Their school-based program, Children Learning Center, which serves young people from 2 to 21 years old, runs two workshops to educate them on unwanted sexual behavior.

One program for younger children, “No, Go, Tell” goes over stranger danger, inappropriate touching and asks them to identify immediately whatever seems uncomfortable for them. A technique called “Circles” helps them identify the people they trust most, with the most trustworthy (such as family numbers) in the first circle, and aides and caregivers are placed in a third or fourth circle.

Nevertheless, students often put caretakers in the first circle.

“It’s so difficult to get the concepts across,” said Hoffman. “The kids don’t get that aides and social workers are not their family. “

She also said that programs are only in place for the children that have more cognitive awareness and ability.

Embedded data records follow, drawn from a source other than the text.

/-! ## fp32_to_fp16_converter (43_fp32_to_fp16_converter.md) -/

/-- R79, its step list as arithmetic on numbers, for every value of the parameter; with its frame. -/
def Obligations.EncodeFollowsStepList : Prop :=
  ∀ (s : State) (i : Float32Bits), ∃ h : Float16Bits,
    exec (.encode i) s = .next { s with
      ports := { s.ports with fIn := i }
      transcript := s.transcript ++ [⟨.encode i, .half h⟩] } ∧
    h.toNat = ((if i.toNat / 2 ^ 23 % 2 ^ 8 = 0 then 0
        else if s.clampThreshold.toNat < i.toNat / 2 ^ 23 % 2 ^ 8 * 2 ^ 23 then 0x7BFF
        else if i.toNat / 2 ^ 23 % 2 ^ 8 * 2 ^ 23 < 0x38800000 then 0
        else i.toNat % 2 ^ 31 / 2 ^ 13 - 0x1C000) ||| i.toNat / 2 ^ 31 * 2 ^ 15) % 2 ^ 16 ∧
    (s.AsWritten → i = 0x807FFFFF#32 → h = 0x8000#16) ∧ (s.AsWritten → i = 0x387FFFFF#32 → h = 0x0000#16) ∧
    (s.AsWritten → i = 0x38800000#32 → h = 0x0400#16) ∧ (s.AsWritten → i = 0x3FFFFFFF#32 → h = 0x3FFF#16) ∧
    (s.AsWritten → i = 0x477FFFFF#32 → h = 0x7BFF#16) ∧ (s.AsWritten → i = 0x41200000#32 → h = 0x4900#16)

/-- R82 with R84, for every value of the parameter that R80 says gives the as-written function. -/
def Obligations.EncodeClosedFormAsWritten : Prop :=
  ∀ (s : State) (i : Float32Bits), 0x7F800000 ≤ s.clampThreshold.toNat →
    Gives s (.encode i) (.half (encodeAsWritten i))

/-- R83, for every value of the parameter that R80 says gives the effective-clamp function. -/
def Obligations.EncodeClosedFormEffectiveClamp : Prop :=
  ∀ (s : State) (i : Float32Bits), s.EffectiveClamp → Gives s (.encode i) (.half (encodeEffectiveClamp i))

/-- R80: the result depends on the parameter only through the set of exponent fields above it. -/
def Obligations.ParameterActsThroughClampedExponents : Prop :=
  ∀ (s t : State) (i : Float32Bits) (h : Float16Bits),
    (∀ e : BitVec 8, s.clampThreshold.toNat < e.toNat * 2 ^ 23 ↔ t.clampThreshold.toNat < e.toNat * 2 ^ 23) →
    Gives s (.encode i) (.half h) → Gives t (.encode i) (.half h)

/-- R81: denormals-as-zero over clamp over flush, the sign untouched, for every value of the parameter; and flush and clamp can
meet on one operand exactly when the parameter is below `0x38000000`. -/
def Obligations.EncodeOverridePriority : Prop :=
  ∀ s : State,
    (∀ i : Float32Bits, singleExp i = 0#8 → Gives s (.encode i) (.half (singleSign i ++ 0#15))) ∧
    (∀ i : Float32Bits, s.clampThreshold.toNat < (singleExp i).toNat * 2 ^ 23 →
      Gives s (.encode i) (.half (singleSign i ++ 0x7BFF#15))) ∧
    (∀ i : Float32Bits, (singleExp i).toNat * 2 ^ 23 ≤ s.clampThreshold.toNat → (singleExp i).toNat < 113 →
      Gives s (.encode i) (.half (singleSign i ++ 0#15))) ∧
    ((∃ i : Float32Bits, s.clampThreshold.toNat < (singleExp i).toNat * 2 ^ 23 ∧ (singleExp i).toNat < 113) ↔
      s.clampThreshold.toNat < 0x38000000)

/-- R84, its table for operands of 65536.0 and above. -/
def Obligations.OverflowSpillsIntoSignAndExponent : Prop :=
  ∀ (s : State) (i : Float32Bits), s.AsWritten → 143 ≤ (singleExp i).toNat → ∃ h : Float16Bits,
    Gives s (.encode i) (.half h) ∧ halfMant h = keptMant i ∧
    ((singleExp i).toNat = 143 → (halfExp h).toNat = 31 ∧ halfSign h = singleSign i) ∧
    (144 ≤ (singleExp i).toNat → (singleExp i).toNat ≤ 175 →
      (halfExp h).toNat = (singleExp i).toNat - 144 ∧ halfSign h = 1#1) ∧
    (176 ≤ (singleExp i).toNat → (singleExp i).toNat ≤ 207 →
      (halfExp h).toNat = (singleExp i).toNat - 176 ∧ halfSign h = singleSign i) ∧
    (208 ≤ (singleExp i).toNat → (singleExp i).toNat ≤ 239 →
      (halfExp h).toNat = (singleExp i).toNat - 208 ∧ halfSign h = 1#1) ∧
    (240 ≤ (singleExp i).toNat → (halfExp h).toNat = (singleExp i).toNat - 240 ∧ halfSign h = singleSign i)

/-- R85: infinity and NaN operands in both configurations, never `0x7C00` or `0x7E00`. -/
def Obligations.EncodeOfInfinityAndNanOperands : Prop :=
  ∀ (s : State) (i : Float32Bits), singleExp i = 255#8 → (s.AsWritten ∨ s.EffectiveClamp) → ∃ h : Float16Bits,
    Gives s (.encode i) (.half h) ∧ h ≠ 0x7C00#16 ∧ h ≠ 0x7E00#16 ∧
    (s.AsWritten → h = (singleSign i ++ 0#15) ||| 0x3C00#16 ||| (keptMant i).setWidth 16) ∧
    (s.EffectiveClamp → h = (singleSign i ++ 0#15) ||| 0x7BFF#16)

/-- R86: in the as-written configuration every Float16Bits is the result of some operand. -/
def Obligations.EncodeReachesEveryHalfPattern : Prop :=
  ∀ (s : State) (h : Float16Bits), s.AsWritten → ∃ i : Float32Bits, Gives s (.encode i) (.half h)

/-- R86: in the effective-clamp configuration the results are the two zeros and the normal patterns. -/
def Obligations.EncodeImageEffectiveClamp : Prop :=
  ∀ (s : State) (h : Float16Bits), s.EffectiveClamp →
    ((∃ i : Float32Bits, Gives s (.encode i) (.half h)) ↔
      halfExp h ≠ 31#5 ∧ (halfExp h = 0#5 → halfMant h = 0#10))

/-- R86: of the operands with `113 <= E8 <= 143`, two share a result exactly when they differ in the low 13 bits only. -/
def Obligations.EncodeSharesResultsByDiscardedBits : Prop :=
  ∀ (s : State) (i j : Float32Bits), s.AsWritten →
    113 ≤ (singleExp i).toNat → (singleExp i).toNat ≤ 143 → 113 ≤ (singleExp j).toNat → (singleExp j).toNat ≤ 143 →
    ∃ h k : Float16Bits, Gives s (.encode i) (.half h) ∧ Gives s (.encode j) (.half k) ∧
      (h = k ↔ i.toNat / 2 ^ 13 = j.toNat / 2 ^ 13)

/-! ## byte interface (44_byte_interface.md) -/

/-- R87, with its corner cases and its frame: only the port `h_in` and the transcript change. -/
def Obligations.DecodeBytesIsDecodeOfLittleEndianWord : Prop :=
  ∀ (s : State) (bytes : Wire16), ∃ (h : Float16Bits) (f : Float32Bits),
    h.toNat = bytes.byte0.toNat + 2 ^ 8 * bytes.byte1.toNat ∧
    Gives s (.decode h) (.single f) ∧
    exec (.decodeBytes bytes) s = .next { s with
      ports := { s.ports with hIn := h }
      transcript := s.transcript ++ [⟨.decodeBytes bytes, .single f⟩] } ∧
    singleSign f = bytes.byte1.extractLsb' 7 1 ∧
    (f.extractLsb' 0 31 = 0#31 ↔ bytes.byte1.extractLsb' 2 5 = 0#5) ∧
    (bytes = ⟨0x00#8, 0x80#8⟩ → f = 0x80000000#32) ∧ (bytes = ⟨0x80#8, 0x00#8⟩ → f = 0x00000000#32) ∧
    (bytes = ⟨0x00#8, 0x49#8⟩ → f = 0x41200000#32)

/-- R88, with its corner case and its frame: only the port `f_in` and the transcript change. -/
def Obligations.EncodeBytesEmitsLowByteFirst : Prop :=
  ∀ (s : State) (value : Float32Bits), ∃ (h : Float16Bits) (bytes : Wire16),
    Gives s (.encode value) (.half h) ∧
    exec (.encodeBytes value) s = .next { s with
      ports := { s.ports with fIn := value }
      transcript := s.transcript ++ [⟨.encodeBytes value, .wire bytes⟩] } ∧
    bytes.byte0.toNat = h.toNat % 2 ^ 8 ∧ bytes.byte1.toNat = h.toNat / 2 ^ 8 ∧
    (value = 0x80000000#32 → bytes = ⟨0x00#8, 0x80#8⟩) ∧
    (s.AsWritten → value = 0xBFC00000#32 → bytes = ⟨0x00#8, 0xBE#8⟩)

/-- R89 with R92: through the byte lanes every normal, infinity or NaN pattern comes back byte for byte, in the as-written
configuration. -/
def Obligations.WireRoundTrip : Prop :=
  ∀ (s : State) (bytes : Wire16), s.AsWritten → ∃ f : Float32Bits, Gives s (.decodeBytes bytes) (.single f) ∧
    Gives s (.encodeBytes f) (.wire (if bytes.byte1.extractLsb' 2 5 = 0#5
      then ⟨0x00#8, bytes.byte1 &&& 0x80#8⟩ else bytes))

/-- R89: storing a value as bytes and reading it back is `DECODE` of `ENCODE`, for every value of the parameter. -/
def Obligations.BytesCarryTheEncodedWord : Prop :=
  ∀ (s : State) (value : Float32Bits), ∃ (bytes : Wire16) (h : Float16Bits) (f : Float32Bits),
    Gives s (.encodeBytes value) (.wire bytes) ∧ Gives s (.decodeBytes bytes) (.single f) ∧
    Gives s (.encode value) (.half h) ∧ Gives s (.decode h) (.single f)

/-! ## the source's properties with their exact domains (45_properties.md) -/

/-- R92: `ENCODE` of `DECODE`, for every Float16Bits and both configurations. -/
def Obligations.HalfRoundTrip : Prop :=
  ∀ (s : State) (h : Float16Bits), ∃ (f : Float32Bits) (k : Float16Bits),
    Gives s (.decode h) (.single f) ∧ Gives s (.encode f) (.half k) ∧
    (s.AsWritten → k = if halfExp h = 0#5 then h &&& 0x8000#16 else h) ∧
    (s.EffectiveClamp → k = if halfExp h = 0#5 then h &&& 0x8000#16
      else if halfExp h = 31#5 then (h &&& 0x8000#16) ||| 0x7BFF#16 else h)

/-- R93. -/
def Obligations.ZeroPreservation : Prop :=
  ∀ s : State, Gives s (.decode 0x0000#16) (.single 0x00000000#32) ∧
    Gives s (.decode 0x8000#16) (.single 0x80000000#32) ∧
    Gives s (.encode 0x00000000#32) (.half 0x0000#16) ∧ Gives s (.encode 0x80000000#32) (.half 0x8000#16)

/-- R94. -/
def Obligations.DenormalsAsZeroOnDecode : Prop :=
  ∀ (s : State) (h : Float16Bits), h &&& 0x7C00#16 = 0#16 →
    Gives s (.decode h) (.single ((h &&& 0x8000#16).setWidth 32 <<< 16))

/-- R95, with its sharp boundary and its remark on 0.001 (90_conflicts.md C3). -/
def Obligations.FlushToZeroOnEncode : Prop :=
  ∀ s : State, (s.AsWritten ∨ s.EffectiveClamp) →
    (∀ i : Float32Bits, (i &&& 0x7F800000#32).toNat < 0x38800000 →
      Gives s (.encode i) (.half (((i &&& 0x80000000#32) >>> 16).setWidth 16))) ∧
    Gives s (.encode 0x387FFFFF#32) (.half 0x0000#16) ∧ Gives s (.encode 0x38800000#32) (.half 0x0400#16) ∧
    Gives s (.encode 0x3A83126F#32) (.half 0x1418#16)

/-- R96: which operands give the maximum finite magnitude. As-written none does by the clamp; in the effective-clamp
configuration every operand with `E8 >= 143` does, with its own sign, and below that only those with `E8 = 142` whose kept
mantissa bits are all ones, by truncation. -/
def Obligations.MaximumMagnitudeResults : Prop :=
  ∀ (s : State) (i : Float32Bits), ∃ h : Float16Bits, Gives s (.encode i) (.half h) ∧
    (s.AsWritten → eIsClamp s.clampThreshold i = false ∧
      (h = 0x7BFF#16 ∨ h = 0xFBFF#16 ↔
        113 ≤ (singleExp i).toNat ∧ ((singleExp i).toNat - 112) % 32 = 30 ∧ keptMant i = 0x3FF#10)) ∧
    (s.AsWritten → i = 0x47C35000#32 → h = 0x7E1A#16) ∧ (s.AsWritten → i = 0xC7C35000#32 → h = 0xFE1A#16) ∧
    (s.EffectiveClamp →
      (h = 0x7BFF#16 ∨ h = 0xFBFF#16 ↔
        143 ≤ (singleExp i).toNat ∨ ((singleExp i).toNat = 142 ∧ keptMant i = 0x3FF#10)) ∧
      (143 ≤ (singleExp i).toNat → h = singleSign i ++ 0x7BFF#15))

/-- R97 (a). -/
def Obligations.DecodeSignIndependence : Prop :=
  ∀ (s : State) (h : Float16Bits), ∃ f : Float32Bits, Gives s (.decode h) (.single f) ∧
    Gives s (.decode (h ^^^ 0x8000#16)) (.single (f ^^^ 0x80000000#32))

/-- R97 (b), in both configurations, with the two ranges of `E8` where the results are equal. -/
def Obligations.EncodeSignIndependence : Prop :=
  ∀ (s : State) (i : Float32Bits), ∃ h k : Float16Bits,
    Gives s (.encode i) (.half h) ∧ Gives s (.encode (i ^^^ 0x80000000#32)) (.half k) ∧
    (s.AsWritten → k = if (144 ≤ (singleExp i).toNat ∧ (singleExp i).toNat ≤ 175) ∨
      (208 ≤ (singleExp i).toNat ∧ (singleExp i).toNat ≤ 239) then h else h ^^^ 0x8000#16) ∧
    (s.EffectiveClamp → k = h ^^^ 0x8000#16)

/-- R98: `DECODE` of `ENCODE` clears the low 13 mantissa bits, or gives the signed zero below `E8 = 113`. -/
def Obligations.TruncationLaw : Prop :=
  ∀ (s : State) (i : Float32Bits), ∃ (h : Float16Bits) (f : Float32Bits),
    Gives s (.encode i) (.half h) ∧ Gives s (.decode h) (.single f) ∧
    (s.AsWritten ∨ s.EffectiveClamp → 113 ≤ (singleExp i).toNat → (singleExp i).toNat ≤ 142 →
      f = i &&& 0xFFFFE000#32) ∧
    (s.AsWritten → (singleExp i).toNat = 143 → f = i &&& 0xFFFFE000#32) ∧
    (s.AsWritten ∨ s.EffectiveClamp → (singleExp i).toNat < 113 → f = i &&& 0x80000000#32)

/-- R100: re-encoding gives the same word, and where it does not in the as-written configuration. -/
def Obligations.ReEncoding : Prop :=
  ∀ (s : State) (i : Float32Bits), ∃ (h : Float16Bits) (f : Float32Bits) (k : Float16Bits),
    Gives s (.encode i) (.half h) ∧ Gives s (.decode h) (.single f) ∧ Gives s (.encode f) (.half k) ∧
    (s.AsWritten → (k = h ↔ (singleExp i).toNat ≤ 143 ∨ ¬(halfExp h = 0#5 ∧ halfMant h ≠ 0#10))) ∧
    (s.EffectiveClamp → k = h)

/-! ## the machine: totality, absence of state, order (10_state.md, 20_memory.md, 60_exceptions.md) -/

/-- R101: every operation on every operand answers a value; nothing faults and nothing is refused. -/
def Obligations.EveryOperationAnswersAValue : Prop :=
  ∀ (i : Instr) (s : State), (∃ r, Gives s i r) ∧
    (∀ reason, exec i s ≠ .fault reason) ∧ (∀ reason, exec i s ≠ .refused reason)

/-- R11: a result depends on the operand and the instance's parameter alone, and the parameter matters to the two encoding
operations only. -/
def Obligations.ResultDependsOnOperandAlone : Prop :=
  ∀ (i : Instr) (s t : State) (r : Result),
    (s.clampThreshold = t.clampThreshold ∨ ∀ v : Float32Bits, i ≠ .encode v ∧ i ≠ .encodeBytes v) →
    Gives s i r → Gives t i r

/-- R34: an operation changes the input port it presents its operand on, and the list of results; not the parameter, not
another port, not what is still to be presented. -/
def Obligations.OperationFrame : Prop :=
  ∀ (i : Instr) (s t : State), exec i s = .next t →
    t.clampThreshold = s.clampThreshold ∧ t.pending = s.pending ∧
    (∃ r, t.transcript = s.transcript ++ [⟨i, r⟩]) ∧
    match i with
    | .resampleUp x => t.ports = { s.ports with mrUpIn := x }
    | .resampleDown x => t.ports = { s.ports with mrDnIn := x }
    | .biasUp x => t.ports = { s.ports with ebaUpIn := x }
    | .biasDown x => t.ports = { s.ports with ebaDnIn := x }
    | .decode h => t.ports = { s.ports with hIn := h }
    | .encode v => t.ports = { s.ports with fIn := v }
    | .decodeBytes b => t.ports = { s.ports with hIn := b.byte1 ++ b.byte0 }
    | .encodeBytes v => t.ports = { s.ports with fIn := v }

The more developmentally disabled kids don’t attend programs.

Julie Ann Petty, project trainer for Partners for Inclusive Communities at the Arkansas University Center on Disabilities at the University of Arkansas in Fayetteville and a member of the President's Committee for People with Intellectual Disabilities hopes to close the gap between law enforcement and the disable community.

She counsels disabled adults who have been abused as children, and also works to educate the larger community about interacting with persons with a disability.

Training police

Petty, a married mother of two with cerebral palsy, believes law enforcement training is key to helping the disabled community report more crime and abuse to official channels.

“Law enforcement (authorities) are not comfortable with people who have disabilities,” said Petty.  “(For example) I have no control of my body and people might be scared of that.”

Massachusetts recognized the barriers to communication between the disability community and law enforcement in the late 1990s when a high profile sexual and physical abuse case against two individuals with a disability forced the state to change its procedures, said Elizabeth D. Scheibel, former District Attorney for the Northwestern District.

Scheibel chaired the statewide task force that eventually formed in 1999: “Building Partnerships for the Protection of Persons with Disabilities.”

“if we are not allowing disabled people equal access to the criminal justice system then shame on us,” said Scheibel.

The partnership, which Scheibel deems a best practice, formalized a memorandum of understanding between all the district attorneys in the state and adult and child protective services that typically investigate cases.

Law enforcement authorities are also trained how to work with the disabled community---in particular, with children reporting a crime.

Rainville, whose forthcoming book, Justice for Juveniles with Disabilities, will be released by the ABA’s Center on Children and the Law later this year,  likes to tell the story vstory of her first client—a young girl with cerebral palsy—as a way of illustrating how authorities can address the challenges of working with disabled child victims.

The girl let investigators know she was molested by drawing graphic pictures and words of what happened to her in the sand.  The technique allowed investigators to identify 11 different people, many  of whom turned out to be known sexual offenders.

“It made us realize that we can communicate in ways that we’re able to hold up in court,“ Rainville said.